In the proof of the Kreps-Yan theorem it is pointed out that the following set is weakly compact (for the dual pair $<L^1,L^\infty>$)
$B_\delta:=\{ f\in L^1 \:;\: 0\leq f\leq 1,\: E[f]\geq\delta \}$,
where $L^1=L^1(\Omega,\mathcal{F},P)$ for some probability space $(\Omega,\mathcal{F},P)$.
How could easily prove that $B_\delta$ is weakly compact?
A posibility is to use the Kames' compactness theorem.
First, $B_\delta$ is bounded, convex and closed (in $L^1$).
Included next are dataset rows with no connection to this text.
-- ==== Sys2Proof/Laws/State.lean ====
section
/-!
SUPPORT. What each named update of the state leaves as it was, and what it writes: one lemma per field per update, each by definition.
-/

namespace Sys2Proof.Machine

@[simp] theorem setDom_spt (d : Domain) (x : DomPos) (s : State) : (setDom d x s).spt = s.spt := rfl
@[simp] theorem setDom_ary (d : Domain) (x : DomPos) (s : State) : (setDom d x s).ary = s.ary := rfl
@[simp] theorem setDom_acq (d : Domain) (x : DomPos) (s : State) : (setDom d x s).acq = s.acq := rfl
@[simp] theorem setDom_trk (d : Domain) (x : DomPos) (s : State) : (setDom d x s).trk = s.trk := rfl
@[simp] theorem setDom_msr (d : Domain) (x : DomPos) (s : State) : (setDom d x s).msr = s.msr := rfl
@[simp] theorem setDom_sol (d : Domain) (x : DomPos) (s : State) : (setDom d x s).sol = s.sol := rfl
@[simp] theorem setDom_snf (d : Domain) (x : DomPos) (s : State) : (setDom d x s).snf = s.snf := rfl
@[simp] theorem setDom_sky (d : Domain) (x : DomPos) (s : State) : (setDom d x s).sky = s.sky := rfl
@[simp] theorem setDom_lnk (d : Domain) (x : DomPos) (s : State) : (setDom d x s).lnk = s.lnk := rfl
@[simp] theorem setDom_rfc (d : Domain) (x : DomPos) (s : State) : (setDom d x s).rfc = s.rfc := rfl
@[simp] theorem setDom_aon (d : Domain) (x : DomPos) (s : State) : (setDom d x s).aon = s.aon := rfl
@[simp] theorem setDom_clk (d : Domain) (x : DomPos) (s : State) : (setDom d x s).clk = s.clk := rfl
@[simp] theorem setDom_boot (d : Domain) (x : DomPos) (s : State) : (setDom d x s).boot = s.boot := rfl
@[simp] theorem setDom_mode (d : Domain) (x : DomPos) (s : State) : (setDom d x s).mode = s.mode := rfl
@[simp] theorem setDom_hst (d : Domain) (x : DomPos) (s : State) : (setDom d x s).hst = s.hst := rfl
@[simp] theorem setDom_obs (d : Domain) (x : DomPos) (s : State) : (setDom d x s).obs = s.obs := rfl
@[simp] theorem setDom_pld (d : Domain) (x : DomPos) (s : State) : (setDom d x s).pld = s.pld := rfl
@[simp] theorem setDom_basin (d : Domain) (x : DomPos) (s : State) : (setDom d x s).basin = s.basin := rfl
@[simp] theorem setDom_ctr (d : Domain) (x : DomPos) (s : State) : (setDom d x s).ctr = s.ctr := rfl
@[simp] theorem setDom_fresh (d : Domain) (x : DomPos) (s : State) : (setDom d x s).fresh = s.fresh := rfl
@[simp] theorem setDom_pending (d : Domain) (x : DomPos) (s : State) : (setDom d x s).pending = s.pending := rfl

@[simp] theorem ctrAdd_spt (i n : Nat) (s : State) : (ctrAdd i n s).spt = s.spt := rfl
@[simp] theorem ctrAdd_ary (i n : Nat) (s : State) : (ctrAdd i n s).ary = s.ary := rfl
@[simp] theorem ctrAdd_acq (i n : Nat) (s : State) : (ctrAdd i n s).acq = s.acq := rfl
@[simp] theorem ctrAdd_trk (i n : Nat) (s : State) : (ctrAdd i n s).trk = s.trk := rfl
@[simp] theorem ctrAdd_msr (i n : Nat) (s : State) : (ctrAdd i n s).msr = s.msr := rfl
@[simp] theorem ctrAdd_sol (i n : Nat) (s : State) : (ctrAdd i n s).sol = s.sol := rfl
@[simp] theorem ctrAdd_snf (i n : Nat) (s : State) : (ctrAdd i n s).snf = s.snf := rfl
@[simp] theorem ctrAdd_sky (i n : Nat) (s : State) : (ctrAdd i n s).sky = s.sky := rfl
@[simp] theorem ctrAdd_lnk (i n : Nat) (s : State) : (ctrAdd i n s).lnk = s.lnk := rfl
@[simp] theorem ctrAdd_rfc (i n : Nat) (s : State) : (ctrAdd i n s).rfc = s.rfc := rfl
@[simp] theorem ctrAdd_aon (i n : Nat) (s : State) : (ctrAdd i n s).aon = s.aon := rfl
@[simp] theorem ctrAdd_pmu (i n : Nat) (s : State) : (ctrAdd i n s).pmu = s.pmu := rfl
@[simp] theorem ctrAdd_clk (i n : Nat) (s : State) : (ctrAdd i n s).clk = s.clk := rfl
@[simp] theorem ctrAdd_boot (i n : Nat) (s : State) : (ctrAdd i n s).boot = s.boot := rfl
@[simp] theorem ctrAdd_mode (i n : Nat) (s : State) : (ctrAdd i n s).mode = s.mode := rfl
@[simp] theorem ctrAdd_hst (i n : Nat) (s : State) : (ctrAdd i n s).hst = s.hst := rfl
@[simp] theorem ctrAdd_obs (i n : Nat) (s : State) : (ctrAdd i n s).obs = s.obs := rfl
@[simp] theorem ctrAdd_pld (i n : Nat) (s : State) : (ctrAdd i n s).pld = s.pld := rfl
@[simp] theorem ctrAdd_basin (i n : Nat) (s : State) : (ctrAdd i n s).basin = s.basin := rfl
@[simp] theorem ctrAdd_fresh (i n : Nat) (s : State) : (ctrAdd i n s).fresh = s.fresh := rfl
@[simp] theorem ctrAdd_pending (i n : Nat) (s : State) : (ctrAdd i n s).pending = s.pending := rfl

@[simp] theorem modP_spt (p : Polder) (f : PolderState → PolderState) (s : State) : (modP p f s).spt = s.spt := rfl
@[simp] theorem modP_ary (p : Polder) (f : PolderState → PolderState) (s : State) : (modP p f s).ary = s.ary := rfl
@[simp] theorem modP_acq (p : Polder) (f : PolderState → PolderState) (s : State) : (modP p f s).acq = s.acq := rfl
@[simp] theorem modP_trk (p : Polder) (f : PolderState → PolderState) (s : State) : (modP p f s).trk = s.trk := rfl
@[simp] theorem modP_msr (p : Polder) (f : PolderState → PolderState) (s : State) : (modP p f s).msr = s.msr := rfl
@[simp] theorem modP_sol (p : Polder) (f : PolderState → PolderState) (s : State) : (modP p f s).sol = s.sol := rfl
@[simp] theorem modP_snf (p : Polder) (f : PolderState → PolderState) (s : State) : (modP p f s).snf = s.snf := rfl
@[simp] theorem modP_sky (p : Polder) (f : PolderState → PolderState) (s : State) : (modP p f s).sky = s.sky := rfl
@[simp] theorem modP_lnk (p : Polder) (f : PolderState → PolderState) (s : State) : (modP p f s).lnk = s.lnk := rfl
@[simp] theorem modP_rfc (p : Polder) (f : PolderState → PolderState) (s : State) : (modP p f s).rfc = s.rfc := rfl
@[simp] theorem modP_aon (p : Polder) (f : PolderState → PolderState) (s : State) : (modP p f s).aon = s.aon := rfl
@[simp] theorem modP_pmu (p : Polder) (f : PolderState → PolderState) (s : State) : (modP p f s).pmu = s.pmu := rfl
@[simp] theorem modP_clk (p : Polder) (f : PolderState → PolderState) (s : State) : (modP p f s).clk = s.clk := rfl
@[simp] theorem modP_boot (p : Polder) (f : PolderState → PolderState) (s : State) : (modP p f s).boot = s.boot := rfl
@[simp] theorem modP_mode (p : Polder) (f : PolderState → PolderState) (s : State) : (modP p f s).mode = s.mode := rfl
@[simp] theorem modP_hst (p : Polder) (f : PolderState → PolderState) (s : State) : (modP p f s).hst = s.hst := rfl
@[simp] theorem modP_obs (p : Polder) (f : PolderState → PolderState) (s : State) : (modP p f s).obs = s.obs := rfl
@[simp] theorem modP_basin (p : Polder) (f : PolderState → PolderState) (s : State) : (modP p f s).basin = s.basin := rfl
@[simp] theorem modP_ctr (p : Polder) (f : PolderState → PolderState) (s : State) : (modP p f s).ctr = s.ctr := rfl
@[simp] theorem modP_fresh (p : Polder) (f : PolderState → PolderState) (s : State) : (modP p f s).fresh = s.fresh := rfl
@[simp] theorem modP_pending (p : Polder) (f : PolderState → PolderState) (s : State) : (modP p f s).pending = s.pending := rfl

@[simp] theorem modCore_spt (p : Polder) (f : Core → Core) (s : State) : (modCore p f s).spt = s.spt := rfl
@[simp] theorem modCore_ary (p : Polder) (f : Core → Core) (s : State) : (modCore p f s).ary = s.ary := rfl
@[simp] theorem modCore_acq (p : Polder) (f : Core → Core) (s : State) : (modCore p f s).acq = s.acq := rfl
@[simp] theorem modCore_trk (p : Polder) (f : Core → Core) (s : State) : (modCore p f s).trk = s.trk := rfl
@[simp] theorem modCore_msr (p : Polder) (f : Core → Core) (s : State) : (modCore p f s).msr = s.msr := rfl
@[simp] theorem modCore_sol (p : Polder) (f : Core → Core) (s : State) : (modCore p f s).sol = s.sol := rfl
@[simp] theorem modCore_snf (p : Polder) (f : Core → Core) (s : State) : (modCore p f s).snf = s.snf := rfl
@[simp] theorem modCore_sky (p : Polder) (f : Core → Core) (s : State) : (modCore p f s).sky = s.sky := rfl
@[simp] theorem modCore_lnk (p : Polder) (f : Core → Core) (s : State) : (modCore p f s).lnk = s.lnk := rfl
@[simp] theorem modCore_rfc (p : Polder) (f : Core → Core) (s : State) : (modCore p f s).rfc = s.rfc := rfl
@[simp] theorem modCore_aon (p : Polder) (f : Core → Core) (s : State) : (modCore p f s).aon = s.aon := rfl
@[simp] theorem modCore_pmu (p : Polder) (f : Core → Core) (s : State) : (modCore p f s).pmu = s.pmu := rfl
@[simp] theorem modCore_clk (p : Polder) (f : Core → Core) (s : State) : (modCore p f s).clk = s.clk := rfl
@[simp] theorem modCore_boot (p : Polder) (f : Core → Core) (s : State) : (modCore p f s).boot = s.boot := rfl
@[simp] theorem modCore_mode (p : Polder) (f : Core → Core) (s : State) : (modCore p f s).mode = s.mode := rfl
@[simp] theorem modCore_hst (p : Polder) (f : Core → Core) (s : State) : (modCore p f s).hst = s.hst := rfl
@[simp] theorem modCore_obs (p : Polder) (f : Core → Core) (s : State) : (modCore p f s).obs = s.obs := rfl
@[simp] theorem modCore_basin (p : Polder) (f : Core → Core) (s : State) : (modCore p f s).basin = s.basin := rfl
@[simp] theorem modCore_ctr (p : Polder) (f : Core → Core) (s : State) : (modCore p f s).ctr = s.ctr := rfl
@[simp] theorem modCore_fresh (p : Polder) (f : Core → Core) (s : State) : (modCore p f s).fresh = s.fresh := rfl
@[simp] theorem modCore_pending (p : Polder) (f : Core → Core) (s : State) : (modCore p f s).pending = s.pending := rfl

@[simp] theorem modCrypto_spt (p : Polder) (f : CryptoUnit → CryptoUnit) (s : State) : (modCrypto p f s).spt = s.spt := rfl
@[simp] theorem modCrypto_ary (p : Polder) (f : CryptoUnit → CryptoUnit) (s : State) : (modCrypto p f s).ary = s.ary := rfl
@[simp] theorem modCrypto_acq (p : Polder) (f : CryptoUnit → CryptoUnit) (s : State) : (modCrypto p f s).acq = s.acq := rfl
@[simp] theorem modCrypto_trk (p : Polder) (f : CryptoUnit → CryptoUnit) (s : State) : (modCrypto p f s).trk = s.trk := rfl
@[simp] theorem modCrypto_msr (p : Polder) (f : CryptoUnit → CryptoUnit) (s : State) : (modCrypto p f s).msr = s.msr := rfl
@[simp] theorem modCrypto_sol (p : Polder) (f : CryptoUnit → CryptoUnit) (s : State) : (modCrypto p f s).sol = s.sol := rfl
@[simp] theorem modCrypto_snf (p : Polder) (f : CryptoUnit → CryptoUnit) (s : State) : (modCrypto p f s).snf = s.snf := rfl
@[simp] theorem modCrypto_sky (p : Polder) (f : CryptoUnit → CryptoUnit) (s : State) : (modCrypto p f s).sky = s.sky := rfl
@[simp] theorem modCrypto_lnk (p : Polder) (f : CryptoUnit → CryptoUnit) (s : State) : (modCrypto p f s).lnk = s.lnk := rfl
@[simp] theorem modCrypto_rfc (p : Polder) (f : CryptoUnit → CryptoUnit) (s : State) : (modCrypto p f s).rfc = s.rfc := rfl
@[simp] theorem modCrypto_aon (p : Polder) (f : CryptoUnit → CryptoUnit) (s : State) : (modCrypto p f s).aon = s.aon := rfl
@[simp] theorem modCrypto_pmu (p : Polder) (f : CryptoUnit → CryptoUnit) (s : State) : (modCrypto p f s).pmu = s.pmu := rfl
@[simp] theorem modCrypto_clk (p : Polder) (f : CryptoUnit → CryptoUnit) (s : State) : (modCrypto p f s).clk = s.clk := rfl
@[simp] theorem modCrypto_boot (p : Polder) (f : CryptoUnit → CryptoUnit) (s : State) : (modCrypto p f s).boot = s.boot := rfl
@[simp] theorem modCrypto_mode (p : Polder) (f : CryptoUnit → CryptoUnit) (s : State) : (modCrypto p f s).mode = s.mode := rfl
@[simp] theorem modCrypto_hst (p : Polder) (f : CryptoUnit → CryptoUnit) (s : State) : (modCrypto p f s).hst = s.hst := rfl
@[simp] theorem modCrypto_obs (p : Polder) (f : CryptoUnit → CryptoUnit) (s : State) : (modCrypto p f s).obs = s.obs := rfl
@[simp] theorem modCrypto_basin (p : Polder) (f : CryptoUnit → CryptoUnit) (s : State) : (modCrypto p f s).basin = s.basin := rfl
@[simp] theorem modCrypto_ctr (p : Polder) (f : CryptoUnit → CryptoUnit) (s : State) : (modCrypto p f s).ctr = s.ctr := rfl
@[simp] theorem modCrypto_fresh (p : Polder) (f : CryptoUnit → CryptoUnit) (s : State) : (modCrypto p f s).fresh = s.fresh := rfl
@[simp] theorem modCrypto_pending (p : Polder) (f : CryptoUnit → CryptoUnit) (s : State) : (modCrypto p f s).pending = s.pending := rfl
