-- ==== Sys2Proof/Tests/Slice0.lean ====
section
/-!
SUPPORT. Tests of the model: encodings that the manual writes out, single steps with results worked out from the manual's rules, a refusal
of each well-formedness check, and for each statement states and operands that meet its hypotheses (clause by clause, at the ends
of their ranges).
-/

set_option Elab.async false

namespace Sys2Proof.Tests

open Sys2Proof Sys2Proof.Machine

/-! ### Small states -/

/-- A device that runs from a counted tick, with these domains on and these parameter blocks, and nothing else. -/
def device (ds : List Domain) (bs : List ParamBlock) : State :=
  let s := State.reset
  ds.foldl (fun t d => setDom d .on t) { s with
    mode := { s.mode with life := .run }, sky := { s.sky with run := true }, boot := { s.boot with blocks := bs } }

/-- Change polder 0. -/
def pol0 (f : PolderState → PolderState) (s : State) : State := modP 0 f s

/-- Polder 0 of a device runs at 0x1000 with these program bytes there, S 0x7000, X 0x2000, Y 0x2100, A 0x42 and key flow over. -/
def program (bytes : List Byte) (s : State) : State :=
  pol0 (fun q => { q with
    key := .done
    ram := swrite (fun _ => 0) q.ram 0x1000 bytes
    core := { q.core with phase := .running, p := 0x1000, s := 0x7000, x := 0x2000, y := 0x2100, a := 0x42 } }) s

/-- The device of most core tests: polder 0 alone has power. -/
def ohm (bytes : List Byte) : State := program bytes (device [.pld 0] [])

/-- The core as `ready` shows it in such a test. -/
def ohmCore : Core := { phase := .running, p := 0x1000, s := 0x7000, x := 0x2000, y := 0x2100, a := 0x42 }

/-- The sky time is `q` seconds at tick 10¹⁰. -/
def clock (q : Rat) (s : State) : State := { s with sky := { s.sky with tick := 10000000000, seg := ⟨10000000000, q, 1 / 491520000⟩ } }

/-- A common parameter block. -/
def common (code words val : Nat) : ParamBlock := ⟨8, code, words, val⟩

/-- The basin queue is not empty, or is. -/
def withMode (f : ModeState → ModeState) (s : State) : State := { s with mode := f s.mode }


/-- The memories are canonical and no counter has counted. -/
def sound (s : State) : Bool :=
  Memory.wf basinDflt s.basin && s.ctr.isEmpty && swf (fun _ => ({} : Chan)) s.trk.chan && swf (fun _ => ({} : Ctx)) s.lnk.ctx && (List.finRange 8).all fun p => s.pld[p].memWf

theorem sound_meets {s : State} (h : sound s = true) : s.memWf ∧ s.ctrWf ∧ ∀ p : Polder, s.pld[p].memWf = true := by
  simp only [sound, Bool.and_eq_true, List.all_eq_true, List.isEmpty_iff] at h
  obtain ⟨⟨⟨⟨hb, hc⟩, ht⟩, hl⟩, hp⟩ := h
  refine ⟨⟨hb, by rw [hc]; rfl, ht, hl, fun p => hp p (List.mem_finRange p)⟩, fun i => ?_, fun p => hp p (List.mem_finRange p)⟩
  simp [ctrGet, hc, sget]

/-! ### Well-formed commands -/

/-- A dump of `n` taps with `f` flagged samples of 40. -/
def dump (n f : Nat) : DumpData := ⟨40, f, List.replicate n ⟨0, 0⟩, []⟩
Second, for each $z\in L^\infty$, we have to see that $y\mapsto E[y z]$ attains a maximum in $B_\delta$. Indeed, let $A:=(z\geq 0)$.
If $P(A)\geq \delta$, then it is easy to see that $E[1_A z]=\underset{y\in B_\delta}\max E[y z]$.
If $P(A)<\delta$, we see that $1_A\notin B_\delta$, since $E[1_A]<\delta$. Then, we put $\alpha:=\frac{\delta - P(A)}{P(A^c)}$, and we have
$E[(1_A + \alpha 1_{A^c}) z]=\underset{y\in B_\delta}\max E[y z]$.